THE TASK: Transcribe each entry so that nothing differs from the original.

DATA SHOWN:
/-- A converter's scan (R169, R170, R173, R174, R178): it starts SCAN_OFFSET after the tick start, once in a tick; a conversion that is not
its slot's last joins the slot's sum and the next one starts; an urgent one goes to ADC_DATA with INFO.VALID and URGENT set; a request while
one waits merges with it; and a read of ADC_DATA gives the value, latches INFO and STAMP and empties it. Calibration (R177) and the shunts
(R168): CAL of a stopped converter sets BUSY, of a running one is refused with NOT_STOPPED; 3.2 ms later the measured offsets and gains are
in the registers and BUSY clears, not before; an overload in current mode opens the input's shunt and SHUNT_CLOSE closes those of the
converter. Model: where the spec does not say it, this follows logs 40, 42, 44. -/
def Obligations.Converters : Prop :=
  (∀ (c : Nat) (s : State), s.onMain = true → c < 2 →
    (∀ temp : Int, (s.adc c).live = true → (s.adc c).scan = none → (s.adc c).scanTick ≠ some s.tsu.lastTick →
      (s.adc c).cur = none → (s.adc c).urgWait = false → 0 < s.nSlots c →
      (tickStartNs s.tsu.lastTick + fld (s.ac (pADC c) R.ADC_CFG) 16 8 * 1000 ≤ s.ns →
        ∃ t k, exec (.adcScanStart c temp) s = .next t ∧ (t.adc c).scan = some k ∧ k.slot = 0 ∧ k.done = 0 ∧ k.sum = 0 ∧
          k.cfg = s.slotCfg c 0 ∧ (t.adc c).scanTick = some s.tsu.lastTick ∧ (t.adc c).cur = some (false, s.ns, s.short, k.gain) ∧
          (t.adc c).drift = ((s.adc c).drift ||
            ((s.adc c).calValid && decide (1500 < (temp - (s.rg (pADC c) R.ADC_CAL_TEMP).toInt).natAbs))) ∧
          t.adc (1 - c) = s.adc (1 - c) ∧ ({ s with adcs := t.adcs } : State).Quiet [pADC c] t) ∧
      (s.ns < tickStartNs s.tsu.lastTick + fld (s.ac (pADC c) R.ADC_CFG) 16 8 * 1000 → exec (.adcScanStart c temp) s = .next s)) ∧
    (∀ raw start stamp g k, -131072 ≤ raw → raw ≤ 131071 → start + 1000 ≤ s.ns → (s.adc c).stopping = false → (s.adc c).urgWait = false →
      (s.adc c).cur = some (false, start, stamp, g) → (s.adc c).scan = some k → k.done + 1 < 2 ^ sAvg ((k.cfg[0]?).getD 0) →
      ∃ t, exec (.adcConversionDone c raw) s = .next t ∧
        (t.adc c).scan = some { k with
          done := k.done + 1, sum := k.sum + raw * 16 / 2 ^ g, clip := k.clip || raw == 131071 || raw == -131072 } ∧
        (t.adc c).cur = some (false, s.ns, s.short, k.gain) ∧ t.adc (1 - c) = s.adc (1 - c) ∧
        t.cn (pADC c) R.ADC_CNT_CONV = min (cntMax (pADC c) R.ADC_CNT_CONV) (s.cn (pADC c) R.ADC_CNT_CONV + 1) ∧
        ((s.adc (1 - c)).ain0 = none → ({ s with adcs := t.adcs } : State).Quiet [pADC c] t)) ∧
    (∀ raw start stamp g, -131072 < raw → raw < 131071 → g ≤ 4 → start + 1000 ≤ s.ns → (s.adc c).stopping = false → (s.adc c).urgWait = false →
      (s.adc c).cur = some (true, start, stamp, g) → (s.adc c).scan = none →
      ∃ t, exec (.adcConversionDone c raw) s = .next t ∧ (t.adc c).data = s.adcCal c g (raw * 16 / 2 ^ g) ∧
        bit (t.adc c).info 31 = true ∧ bit (t.adc c).info 29 = true ∧ bit (t.adc c).info 30 = bit (s.adc c).info 31 ∧
        (t.adc c).stamp = stamp ∧ (t.adc c).cur = none ∧ bit (t.hd (pADC c)).irqStatus 5 = true ∧
        ((s.adc (1 - c)).ain0 = none → ({ s with adcs := t.adcs } : State).Quiet [pADC c] t)) ∧
    (s.running (pADC c) = true → (s.adc c).cur ≠ none →
      ((s.adc c).urgWait = false → ∃ t, exec (.urgent c) s = .next t ∧ t.adc c = { s.adc c with urgWait := true } ∧
        t = { s with adcs := t.adcs, hdrs := t.hdrs }) ∧
      ((s.adc c).urgWait = true → ∃ t, exec (.urgent c) s = .next t ∧
        t.cn (pADC c) R.ADC_CNT_URG_MERGED = min (cntMax (pADC c) R.ADC_CNT_URG_MERGED) (s.cn (pADC c) R.ADC_CNT_URG_MERGED + 1) ∧
        s.Quiet [pADC c] t)) ∧
    (∃ t, exec (.adcDataRead c) s = .next t ∧ t.rdata = wS (s.adc c).data ∧ (t.adc c).lat = some ((s.adc c).info, (s.adc c).stamp) ∧
      bit (t.adc c).info 31 = false ∧ t = { s with rdata := t.rdata, adcs := t.adcs, hdrs := t.hdrs })) ∧
  (∀ (c : Nat) (s : State), s.onMain = true → c < 2 →
    (s.running (pADC c) = false → ∃ t, exec (.cal c) s = .next t ∧ (t.adc c).calBusy = true ∧ (t.adc c).calNs = s.clkNs ∧
      (t.hd (pADC c)).busy = true ∧ t.adc (1 - c) = s.adc (1 - c) ∧ t.regs = s.regs ∧ t.cnts = s.cnts) ∧
    (s.running (pADC c) = true → ∃ t, exec (.cal c) s = .next t ∧
      (t.hd (pADC c)).errCode = w32 (R.ADC_CMD * 256 + Err.notStopped) ∧ s.Quiet [pADC c] t) ∧
    (∀ offs gains temp, (s.adc c).calBusy = true →
      (s.adc c).calNs + 3200000 ≤ s.clkNs → offs.length = 5 → gains.length = 5 →
      ∃ t, exec (.calDone c offs gains temp) s = .next t ∧
        (∀ g, g < 5 → t.rg (pADC c) (R.ADC_CAL_OFF + 4 * g) = wS ((offs[g]?).getD 0) ∧
          t.rg (pADC c) (R.ADC_CAL_GAIN + 4 * g) = wS ((gains[g]?).getD 0)) ∧
        t.rg (pADC c) R.ADC_CAL_TEMP = wS temp ∧ (t.adc c).calValid = true ∧ (t.adc c).calBusy = false ∧ (t.hd (pADC c)).busy = false ∧
        bit (t.hd (pADC c)).irqStatus 8 = true ∧ t.acts = s.acts ∧ t.adc (1 - c) = s.adc (1 - c)) ∧
    (∀ offs gains temp, s.clkNs < (s.adc c).calNs + 3200000 → exec (.calDone c offs gains temp) s = .next s) ∧
    (∀ a, c ∈ adcsOf a → s.inCurrent c a = true → a ∉ s.shunts →
      ∃ t, exec (.shuntTrip a) s = .next t ∧ (∀ b, b ∈ t.shunts ↔ b = a ∨ b ∈ s.shunts) ∧ bit (t.hd (pADC c)).irqStatus 10 = true ∧
        t.cn (pADC c) R.ADC_CNT_SHUNT_TRIP = min (cntMax (pADC c) R.ADC_CNT_SHUNT_TRIP) (s.cn (pADC c) R.ADC_CNT_SHUNT_TRIP + 1) ∧
        ({ s with shunts := t.shunts } : State).Quiet ((adcsOf a).map pADC) t) ∧
    (∃ t, exec (.shuntClose c) s = .next t ∧ (∀ b, b ∈ t.shunts ↔ b ∈ s.shunts ∧ c ∉ adcsOf b) ∧ t = { s with shunts := t.shunts, hdrs := t.hdrs }))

SOLUTION:
/-- A converter's scan (R169, R170, R173, R174, R178): it starts SCAN_OFFSET after the tick start, once in a tick; a conversion that is not
its slot's last joins the slot's sum and the next one starts; an urgent one goes to ADC_DATA with INFO.VALID and URGENT set; a request while
one waits merges with it; and a read of ADC_DATA gives the value, latches INFO and STAMP and empties it. Calibration (R177) and the shunts
(R168): CAL of a stopped converter sets BUSY, of a running one is refused with NOT_STOPPED; 3.2 ms later the measured offsets and gains are
in the registers and BUSY clears, not before; an overload in current mode opens the input's shunt and SHUNT_CLOSE closes those of the
converter. Model: where the spec does not say it, this follows logs 40, 42, 44. -/
def Obligations.Converters : Prop :=
  (∀ (c : Nat) (s : State), s.onMain = true → c < 2 →
    (∀ temp : Int, (s.adc c).live = true → (s.adc c).scan = none → (s.adc c).scanTick ≠ some s.tsu.lastTick →
      (s.adc c).cur = none → (s.adc c).urgWait = false → 0 < s.nSlots c →
      (tickStartNs s.tsu.lastTick + fld (s.ac (pADC c) R.ADC_CFG) 16 8 * 1000 ≤ s.ns →
        ∃ t k, exec (.adcScanStart c temp) s = .next t ∧ (t.adc c).scan = some k ∧ k.slot = 0 ∧ k.done = 0 ∧ k.sum = 0 ∧
          k.cfg = s.slotCfg c 0 ∧ (t.adc c).scanTick = some s.tsu.lastTick ∧ (t.adc c).cur = some (false, s.ns, s.short, k.gain) ∧
          (t.adc c).drift = ((s.adc c).drift ||
            ((s.adc c).calValid && decide (1500 < (temp - (s.rg (pADC c) R.ADC_CAL_TEMP).toInt).natAbs))) ∧
          t.adc (1 - c) = s.adc (1 - c) ∧ ({ s with adcs := t.adcs } : State).Quiet [pADC c] t) ∧
      (s.ns < tickStartNs s.tsu.lastTick + fld (s.ac (pADC c) R.ADC_CFG) 16 8 * 1000 → exec (.adcScanStart c temp) s = .next s)) ∧
    (∀ raw start stamp g k, -131072 ≤ raw → raw ≤ 131071 → start + 1000 ≤ s.ns → (s.adc c).stopping = false → (s.adc c).urgWait = false →
      (s.adc c).cur = some (false, start, stamp, g) → (s.adc c).scan = some k → k.done + 1 < 2 ^ sAvg ((k.cfg[0]?).getD 0) →
      ∃ t, exec (.adcConversionDone c raw) s = .next t ∧
        (t.adc c).scan = some { k with
          done := k.done + 1, sum := k.sum + raw * 16 / 2 ^ g, clip := k.clip || raw == 131071 || raw == -131072 } ∧
        (t.adc c).cur = some (false, s.ns, s.short, k.gain) ∧ t.adc (1 - c) = s.adc (1 - c) ∧
        t.cn (pADC c) R.ADC_CNT_CONV = min (cntMax (pADC c) R.ADC_CNT_CONV) (s.cn (pADC c) R.ADC_CNT_CONV + 1) ∧
        ((s.adc (1 - c)).ain0 = none → ({ s with adcs := t.adcs } : State).Quiet [pADC c] t)) ∧
    (∀ raw start stamp g, -131072 < raw → raw < 131071 → g ≤ 4 → start + 1000 ≤ s.ns → (s.adc c).stopping = false → (s.adc c).urgWait = false →
      (s.adc c).cur = some (true, start, stamp, g) → (s.adc c).scan = none →
      ∃ t, exec (.adcConversionDone c raw) s = .next t ∧ (t.adc c).data = s.adcCal c g (raw * 16 / 2 ^ g) ∧
        bit (t.adc c).info 31 = true ∧ bit (t.adc c).info 29 = true ∧ bit (t.adc c).info 30 = bit (s.adc c).info 31 ∧
        (t.adc c).stamp = stamp ∧ (t.adc c).cur = none ∧ bit (t.hd (pADC c)).irqStatus 5 = true ∧
        ((s.adc (1 - c)).ain0 = none → ({ s with adcs := t.adcs } : State).Quiet [pADC c] t)) ∧
    (s.running (pADC c) = true → (s.adc c).cur ≠ none →
      ((s.adc c).urgWait = false → ∃ t, exec (.urgent c) s = .next t ∧ t.adc c = { s.adc c with urgWait := true } ∧
        t = { s with adcs := t.adcs, hdrs := t.hdrs }) ∧
      ((s.adc c).urgWait = true → ∃ t, exec (.urgent c) s = .next t ∧
        t.cn (pADC c) R.ADC_CNT_URG_MERGED = min (cntMax (pADC c) R.ADC_CNT_URG_MERGED) (s.cn (pADC c) R.ADC_CNT_URG_MERGED + 1) ∧
        s.Quiet [pADC c] t)) ∧
    (∃ t, exec (.adcDataRead c) s = .next t ∧ t.rdata = wS (s.adc c).data ∧ (t.adc c).lat = some ((s.adc c).info, (s.adc c).stamp) ∧
      bit (t.adc c).info 31 = false ∧ t = { s with rdata := t.rdata, adcs := t.adcs, hdrs := t.hdrs })) ∧
  (∀ (c : Nat) (s : State), s.onMain = true → c < 2 →
    (s.running (pADC c) = false → ∃ t, exec (.cal c) s = .next t ∧ (t.adc c).calBusy = true ∧ (t.adc c).calNs = s.clkNs ∧
      (t.hd (pADC c)).busy = true ∧ t.adc (1 - c) = s.adc (1 - c) ∧ t.regs = s.regs ∧ t.cnts = s.cnts) ∧
    (s.running (pADC c) = true → ∃ t, exec (.cal c) s = .next t ∧
      (t.hd (pADC c)).errCode = w32 (R.ADC_CMD * 256 + Err.notStopped) ∧ s.Quiet [pADC c] t) ∧
    (∀ offs gains temp, (s.adc c).calBusy = true →
      (s.adc c).calNs + 3200000 ≤ s.clkNs → offs.length = 5 → gains.length = 5 →
      ∃ t, exec (.calDone c offs gains temp) s = .next t ∧
        (∀ g, g < 5 → t.rg (pADC c) (R.ADC_CAL_OFF + 4 * g) = wS ((offs[g]?).getD 0) ∧
          t.rg (pADC c) (R.ADC_CAL_GAIN + 4 * g) = wS ((gains[g]?).getD 0)) ∧
        t.rg (pADC c) R.ADC_CAL_TEMP = wS temp ∧ (t.adc c).calValid = true ∧ (t.adc c).calBusy = false ∧ (t.hd (pADC c)).busy = false ∧
        bit (t.hd (pADC c)).irqStatus 8 = true ∧ t.acts = s.acts ∧ t.adc (1 - c) = s.adc (1 - c)) ∧
    (∀ offs gains temp, s.clkNs < (s.adc c).calNs + 3200000 → exec (.calDone c offs gains temp) s = .next s) ∧
    (∀ a, c ∈ adcsOf a → s.inCurrent c a = true → a ∉ s.shunts →
      ∃ t, exec (.shuntTrip a) s = .next t ∧ (∀ b, b ∈ t.shunts ↔ b = a ∨ b ∈ s.shunts) ∧ bit (t.hd (pADC c)).irqStatus 10 = true ∧
        t.cn (pADC c) R.ADC_CNT_SHUNT_TRIP = min (cntMax (pADC c) R.ADC_CNT_SHUNT_TRIP) (s.cn (pADC c) R.ADC_CNT_SHUNT_TRIP + 1) ∧
        ({ s with shunts := t.shunts } : State).Quiet ((adcsOf a).map pADC) t) ∧
    (∃ t, exec (.shuntClose c) s = .next t ∧ (∀ b, b ∈ t.shunts ↔ b ∈ s.shunts ∧ c ∉ adcsOf b) ∧ t = { s with shunts := t.shunts, hdrs := t.hdrs }))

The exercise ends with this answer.